Task details:
Below is a listing; repeat exactly the lines from the one containing "-- ==== Sys2Proof/Laws/Memory.lean" to the one containing "have ha : i", both included.

Provided information:

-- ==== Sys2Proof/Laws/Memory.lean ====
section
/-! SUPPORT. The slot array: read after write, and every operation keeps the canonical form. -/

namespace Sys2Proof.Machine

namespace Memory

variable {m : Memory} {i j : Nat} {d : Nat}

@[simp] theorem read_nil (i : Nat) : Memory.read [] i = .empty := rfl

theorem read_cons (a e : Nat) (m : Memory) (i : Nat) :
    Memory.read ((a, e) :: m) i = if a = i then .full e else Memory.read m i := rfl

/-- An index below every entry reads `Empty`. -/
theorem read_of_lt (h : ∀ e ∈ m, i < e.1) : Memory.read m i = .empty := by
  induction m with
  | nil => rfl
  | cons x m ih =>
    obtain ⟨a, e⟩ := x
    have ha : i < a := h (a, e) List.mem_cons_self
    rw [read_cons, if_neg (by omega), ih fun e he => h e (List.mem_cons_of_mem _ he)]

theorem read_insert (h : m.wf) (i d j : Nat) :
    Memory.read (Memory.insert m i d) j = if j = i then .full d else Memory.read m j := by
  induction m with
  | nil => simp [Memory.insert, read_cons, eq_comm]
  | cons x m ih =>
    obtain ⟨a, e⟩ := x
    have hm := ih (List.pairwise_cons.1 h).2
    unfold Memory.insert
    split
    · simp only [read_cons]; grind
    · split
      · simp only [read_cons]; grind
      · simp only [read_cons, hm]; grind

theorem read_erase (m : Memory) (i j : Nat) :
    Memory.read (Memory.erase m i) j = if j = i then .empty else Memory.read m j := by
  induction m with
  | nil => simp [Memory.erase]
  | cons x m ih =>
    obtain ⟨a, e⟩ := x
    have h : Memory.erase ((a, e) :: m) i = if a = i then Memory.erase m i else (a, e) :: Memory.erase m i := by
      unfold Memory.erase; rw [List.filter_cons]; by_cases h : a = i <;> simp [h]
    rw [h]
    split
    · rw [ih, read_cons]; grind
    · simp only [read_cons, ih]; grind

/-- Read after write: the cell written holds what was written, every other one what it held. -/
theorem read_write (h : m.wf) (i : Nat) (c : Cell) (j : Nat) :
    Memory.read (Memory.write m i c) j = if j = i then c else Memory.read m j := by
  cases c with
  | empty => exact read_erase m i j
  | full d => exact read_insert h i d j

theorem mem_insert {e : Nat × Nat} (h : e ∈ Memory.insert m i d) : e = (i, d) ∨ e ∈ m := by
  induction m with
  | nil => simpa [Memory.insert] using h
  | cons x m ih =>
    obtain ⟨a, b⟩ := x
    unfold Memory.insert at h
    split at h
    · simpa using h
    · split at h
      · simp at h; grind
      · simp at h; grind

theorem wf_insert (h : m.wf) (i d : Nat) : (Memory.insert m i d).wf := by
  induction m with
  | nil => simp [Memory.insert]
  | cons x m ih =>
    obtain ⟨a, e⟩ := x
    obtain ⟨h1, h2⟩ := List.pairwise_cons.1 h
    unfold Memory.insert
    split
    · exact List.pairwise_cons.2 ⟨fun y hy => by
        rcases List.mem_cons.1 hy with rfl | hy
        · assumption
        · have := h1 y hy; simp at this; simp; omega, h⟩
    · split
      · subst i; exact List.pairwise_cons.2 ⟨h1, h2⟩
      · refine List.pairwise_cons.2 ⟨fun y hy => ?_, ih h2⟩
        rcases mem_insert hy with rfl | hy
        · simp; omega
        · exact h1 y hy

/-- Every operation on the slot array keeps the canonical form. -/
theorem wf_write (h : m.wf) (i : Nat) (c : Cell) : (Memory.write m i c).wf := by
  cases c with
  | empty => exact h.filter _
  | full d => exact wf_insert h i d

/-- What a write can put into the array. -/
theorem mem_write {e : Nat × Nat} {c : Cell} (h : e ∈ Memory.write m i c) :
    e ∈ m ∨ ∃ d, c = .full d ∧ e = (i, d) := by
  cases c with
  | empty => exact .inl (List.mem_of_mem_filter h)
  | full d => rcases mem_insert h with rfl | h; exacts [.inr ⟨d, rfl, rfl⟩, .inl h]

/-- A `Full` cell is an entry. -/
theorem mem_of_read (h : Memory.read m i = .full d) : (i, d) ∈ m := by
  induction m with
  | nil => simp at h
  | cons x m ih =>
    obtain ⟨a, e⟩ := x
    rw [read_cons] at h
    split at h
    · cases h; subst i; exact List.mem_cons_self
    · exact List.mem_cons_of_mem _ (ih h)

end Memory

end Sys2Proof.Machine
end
...
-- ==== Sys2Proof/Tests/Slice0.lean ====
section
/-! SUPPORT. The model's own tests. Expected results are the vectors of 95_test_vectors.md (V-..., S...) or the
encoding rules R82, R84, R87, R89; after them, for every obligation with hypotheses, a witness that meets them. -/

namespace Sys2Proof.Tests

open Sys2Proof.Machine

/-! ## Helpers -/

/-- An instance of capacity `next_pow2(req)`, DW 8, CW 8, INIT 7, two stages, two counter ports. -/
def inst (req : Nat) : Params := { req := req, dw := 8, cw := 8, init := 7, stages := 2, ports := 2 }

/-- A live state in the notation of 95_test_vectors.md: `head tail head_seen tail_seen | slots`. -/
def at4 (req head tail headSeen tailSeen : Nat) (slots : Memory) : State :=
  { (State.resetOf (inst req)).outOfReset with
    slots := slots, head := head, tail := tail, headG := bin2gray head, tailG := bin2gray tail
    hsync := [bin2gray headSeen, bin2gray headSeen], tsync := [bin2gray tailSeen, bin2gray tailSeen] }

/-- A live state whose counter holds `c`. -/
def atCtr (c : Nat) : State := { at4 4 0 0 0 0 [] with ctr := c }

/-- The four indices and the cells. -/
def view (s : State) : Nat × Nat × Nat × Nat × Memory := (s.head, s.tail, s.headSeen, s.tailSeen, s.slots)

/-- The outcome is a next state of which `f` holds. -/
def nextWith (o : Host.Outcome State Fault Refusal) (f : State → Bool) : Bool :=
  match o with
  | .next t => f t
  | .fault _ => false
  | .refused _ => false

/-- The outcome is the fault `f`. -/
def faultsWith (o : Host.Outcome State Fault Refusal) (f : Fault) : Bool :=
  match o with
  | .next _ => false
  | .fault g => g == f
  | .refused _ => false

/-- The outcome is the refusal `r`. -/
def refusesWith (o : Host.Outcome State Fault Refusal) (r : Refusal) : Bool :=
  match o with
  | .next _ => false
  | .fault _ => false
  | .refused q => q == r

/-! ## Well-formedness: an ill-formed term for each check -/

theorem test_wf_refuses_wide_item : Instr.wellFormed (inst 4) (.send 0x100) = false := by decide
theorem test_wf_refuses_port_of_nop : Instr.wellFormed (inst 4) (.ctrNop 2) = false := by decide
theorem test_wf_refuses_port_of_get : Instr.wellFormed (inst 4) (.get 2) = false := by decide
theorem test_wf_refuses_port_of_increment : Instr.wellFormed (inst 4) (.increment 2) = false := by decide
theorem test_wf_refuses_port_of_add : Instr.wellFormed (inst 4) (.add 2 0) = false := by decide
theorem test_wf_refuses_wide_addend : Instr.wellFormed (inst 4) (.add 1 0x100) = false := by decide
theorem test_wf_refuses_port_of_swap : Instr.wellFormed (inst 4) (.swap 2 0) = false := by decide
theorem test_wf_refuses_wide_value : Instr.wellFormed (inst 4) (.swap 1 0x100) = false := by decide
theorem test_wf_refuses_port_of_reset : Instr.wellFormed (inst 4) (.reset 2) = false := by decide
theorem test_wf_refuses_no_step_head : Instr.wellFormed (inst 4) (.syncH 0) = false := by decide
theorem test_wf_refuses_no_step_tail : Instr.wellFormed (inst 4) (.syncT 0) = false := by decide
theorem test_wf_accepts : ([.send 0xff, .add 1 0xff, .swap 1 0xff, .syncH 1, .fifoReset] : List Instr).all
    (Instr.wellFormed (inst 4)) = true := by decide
* * *
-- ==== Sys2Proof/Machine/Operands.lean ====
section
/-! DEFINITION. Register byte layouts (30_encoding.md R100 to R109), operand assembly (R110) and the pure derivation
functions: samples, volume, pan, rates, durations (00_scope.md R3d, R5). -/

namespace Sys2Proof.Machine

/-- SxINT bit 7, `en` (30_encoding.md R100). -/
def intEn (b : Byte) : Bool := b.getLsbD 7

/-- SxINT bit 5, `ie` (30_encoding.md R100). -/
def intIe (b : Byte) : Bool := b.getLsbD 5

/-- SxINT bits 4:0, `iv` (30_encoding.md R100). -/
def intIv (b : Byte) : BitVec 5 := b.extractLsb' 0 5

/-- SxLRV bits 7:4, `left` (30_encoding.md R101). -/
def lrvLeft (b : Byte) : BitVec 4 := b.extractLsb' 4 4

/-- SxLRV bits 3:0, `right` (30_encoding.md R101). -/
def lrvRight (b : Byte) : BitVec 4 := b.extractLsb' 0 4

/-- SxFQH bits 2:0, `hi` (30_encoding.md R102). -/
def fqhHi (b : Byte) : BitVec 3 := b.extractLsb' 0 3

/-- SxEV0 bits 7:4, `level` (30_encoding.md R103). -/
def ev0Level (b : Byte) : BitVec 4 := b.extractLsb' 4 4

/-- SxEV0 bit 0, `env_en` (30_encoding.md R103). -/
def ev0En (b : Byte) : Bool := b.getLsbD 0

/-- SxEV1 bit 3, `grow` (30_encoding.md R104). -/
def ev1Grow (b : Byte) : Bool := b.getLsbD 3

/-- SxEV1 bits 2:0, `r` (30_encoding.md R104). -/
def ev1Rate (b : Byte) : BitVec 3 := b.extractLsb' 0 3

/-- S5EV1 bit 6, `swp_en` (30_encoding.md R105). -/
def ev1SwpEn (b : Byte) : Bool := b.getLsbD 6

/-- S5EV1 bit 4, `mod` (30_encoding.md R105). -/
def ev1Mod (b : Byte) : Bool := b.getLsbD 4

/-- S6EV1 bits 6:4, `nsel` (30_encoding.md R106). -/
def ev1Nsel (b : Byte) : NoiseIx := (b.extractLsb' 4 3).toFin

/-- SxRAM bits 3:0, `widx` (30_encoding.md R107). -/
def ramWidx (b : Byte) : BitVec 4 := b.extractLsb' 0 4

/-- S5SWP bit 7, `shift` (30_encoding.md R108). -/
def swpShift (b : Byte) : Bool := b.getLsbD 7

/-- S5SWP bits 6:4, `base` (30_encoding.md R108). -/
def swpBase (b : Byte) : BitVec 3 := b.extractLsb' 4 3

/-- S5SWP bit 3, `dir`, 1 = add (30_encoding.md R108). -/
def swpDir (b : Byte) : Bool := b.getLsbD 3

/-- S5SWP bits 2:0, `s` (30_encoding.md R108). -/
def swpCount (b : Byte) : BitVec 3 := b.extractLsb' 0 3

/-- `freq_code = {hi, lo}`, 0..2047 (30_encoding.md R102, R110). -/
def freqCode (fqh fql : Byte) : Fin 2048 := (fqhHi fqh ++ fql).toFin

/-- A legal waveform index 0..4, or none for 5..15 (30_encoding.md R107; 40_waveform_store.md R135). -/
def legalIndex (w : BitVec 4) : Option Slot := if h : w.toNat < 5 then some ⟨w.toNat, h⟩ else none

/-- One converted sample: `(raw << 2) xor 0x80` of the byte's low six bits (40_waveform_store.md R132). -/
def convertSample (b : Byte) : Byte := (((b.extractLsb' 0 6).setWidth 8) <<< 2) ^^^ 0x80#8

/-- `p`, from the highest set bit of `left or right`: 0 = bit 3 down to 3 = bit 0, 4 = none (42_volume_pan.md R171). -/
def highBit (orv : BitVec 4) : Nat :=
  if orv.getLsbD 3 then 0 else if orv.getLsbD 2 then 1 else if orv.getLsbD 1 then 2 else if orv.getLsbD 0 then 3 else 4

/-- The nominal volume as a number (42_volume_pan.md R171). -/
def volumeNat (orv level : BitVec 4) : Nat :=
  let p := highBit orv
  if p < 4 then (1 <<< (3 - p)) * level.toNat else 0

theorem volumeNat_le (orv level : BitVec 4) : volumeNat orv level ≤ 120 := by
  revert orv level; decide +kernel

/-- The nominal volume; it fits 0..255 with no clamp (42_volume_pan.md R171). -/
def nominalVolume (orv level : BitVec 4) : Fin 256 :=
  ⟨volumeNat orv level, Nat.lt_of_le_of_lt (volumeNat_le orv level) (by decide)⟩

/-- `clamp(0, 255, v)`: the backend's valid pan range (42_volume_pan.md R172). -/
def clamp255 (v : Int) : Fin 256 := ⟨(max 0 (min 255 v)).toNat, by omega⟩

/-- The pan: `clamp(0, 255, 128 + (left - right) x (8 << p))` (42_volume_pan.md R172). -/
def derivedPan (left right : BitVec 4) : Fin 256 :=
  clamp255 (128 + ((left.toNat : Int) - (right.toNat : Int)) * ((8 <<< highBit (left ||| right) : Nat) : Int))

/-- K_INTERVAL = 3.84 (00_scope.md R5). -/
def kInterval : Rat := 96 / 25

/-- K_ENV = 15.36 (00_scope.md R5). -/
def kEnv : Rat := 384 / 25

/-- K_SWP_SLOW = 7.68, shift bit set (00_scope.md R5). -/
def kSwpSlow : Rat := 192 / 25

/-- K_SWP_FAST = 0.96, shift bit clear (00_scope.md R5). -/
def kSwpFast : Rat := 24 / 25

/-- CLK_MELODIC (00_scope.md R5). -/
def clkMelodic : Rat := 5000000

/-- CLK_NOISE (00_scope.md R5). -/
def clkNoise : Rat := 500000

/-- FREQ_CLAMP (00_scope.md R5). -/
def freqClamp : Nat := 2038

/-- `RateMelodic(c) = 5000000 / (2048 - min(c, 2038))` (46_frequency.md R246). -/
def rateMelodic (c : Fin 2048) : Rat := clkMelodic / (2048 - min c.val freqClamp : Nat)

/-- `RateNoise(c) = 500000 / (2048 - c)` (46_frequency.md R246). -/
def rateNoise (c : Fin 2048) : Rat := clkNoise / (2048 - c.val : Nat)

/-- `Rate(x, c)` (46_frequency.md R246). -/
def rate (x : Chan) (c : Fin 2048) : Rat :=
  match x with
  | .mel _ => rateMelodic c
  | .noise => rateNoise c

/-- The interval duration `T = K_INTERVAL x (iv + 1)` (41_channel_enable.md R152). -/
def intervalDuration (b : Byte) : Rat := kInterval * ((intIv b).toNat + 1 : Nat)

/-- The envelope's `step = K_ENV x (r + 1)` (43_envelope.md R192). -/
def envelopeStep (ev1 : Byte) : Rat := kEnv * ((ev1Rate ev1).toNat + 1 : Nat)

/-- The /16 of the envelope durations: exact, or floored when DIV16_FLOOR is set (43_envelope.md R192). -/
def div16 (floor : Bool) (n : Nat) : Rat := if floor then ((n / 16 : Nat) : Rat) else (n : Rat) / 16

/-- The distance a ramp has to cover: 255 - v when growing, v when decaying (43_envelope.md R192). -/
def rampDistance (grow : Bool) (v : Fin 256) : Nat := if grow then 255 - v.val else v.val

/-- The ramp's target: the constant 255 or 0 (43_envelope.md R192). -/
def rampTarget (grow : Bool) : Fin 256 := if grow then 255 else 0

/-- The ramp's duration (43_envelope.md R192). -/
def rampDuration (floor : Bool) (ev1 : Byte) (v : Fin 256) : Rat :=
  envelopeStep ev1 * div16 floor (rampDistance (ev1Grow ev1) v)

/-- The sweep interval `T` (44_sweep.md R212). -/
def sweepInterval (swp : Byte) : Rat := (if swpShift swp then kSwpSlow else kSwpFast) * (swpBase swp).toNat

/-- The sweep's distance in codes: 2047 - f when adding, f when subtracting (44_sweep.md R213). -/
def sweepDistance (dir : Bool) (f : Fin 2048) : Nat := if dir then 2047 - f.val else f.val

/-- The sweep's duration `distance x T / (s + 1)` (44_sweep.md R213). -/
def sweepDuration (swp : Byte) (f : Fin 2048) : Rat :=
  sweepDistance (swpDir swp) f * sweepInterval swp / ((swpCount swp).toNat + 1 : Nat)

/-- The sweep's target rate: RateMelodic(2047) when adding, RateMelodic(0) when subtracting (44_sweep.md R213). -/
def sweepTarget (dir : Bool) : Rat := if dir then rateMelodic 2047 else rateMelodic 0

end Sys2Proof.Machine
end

Result of the task:
-- ==== Sys2Proof/Laws/Memory.lean ====
section
/-! SUPPORT. The slot array: read after write, and every operation keeps the canonical form. -/

namespace Sys2Proof.Machine

namespace Memory

variable {m : Memory} {i j : Nat} {d : Nat}

@[simp] theorem read_nil (i : Nat) : Memory.read [] i = .empty := rfl

theorem read_cons (a e : Nat) (m : Memory) (i : Nat) :
    Memory.read ((a, e) :: m) i = if a = i then .full e else Memory.read m i := rfl

/-- An index below every entry reads `Empty`. -/
theorem read_of_lt (h : ∀ e ∈ m, i < e.1) : Memory.read m i = .empty := by
  induction m with
  | nil => rfl
  | cons x m ih =>
    obtain ⟨a, e⟩ := x
    have ha : i < a := h (a, e) List.mem_cons_self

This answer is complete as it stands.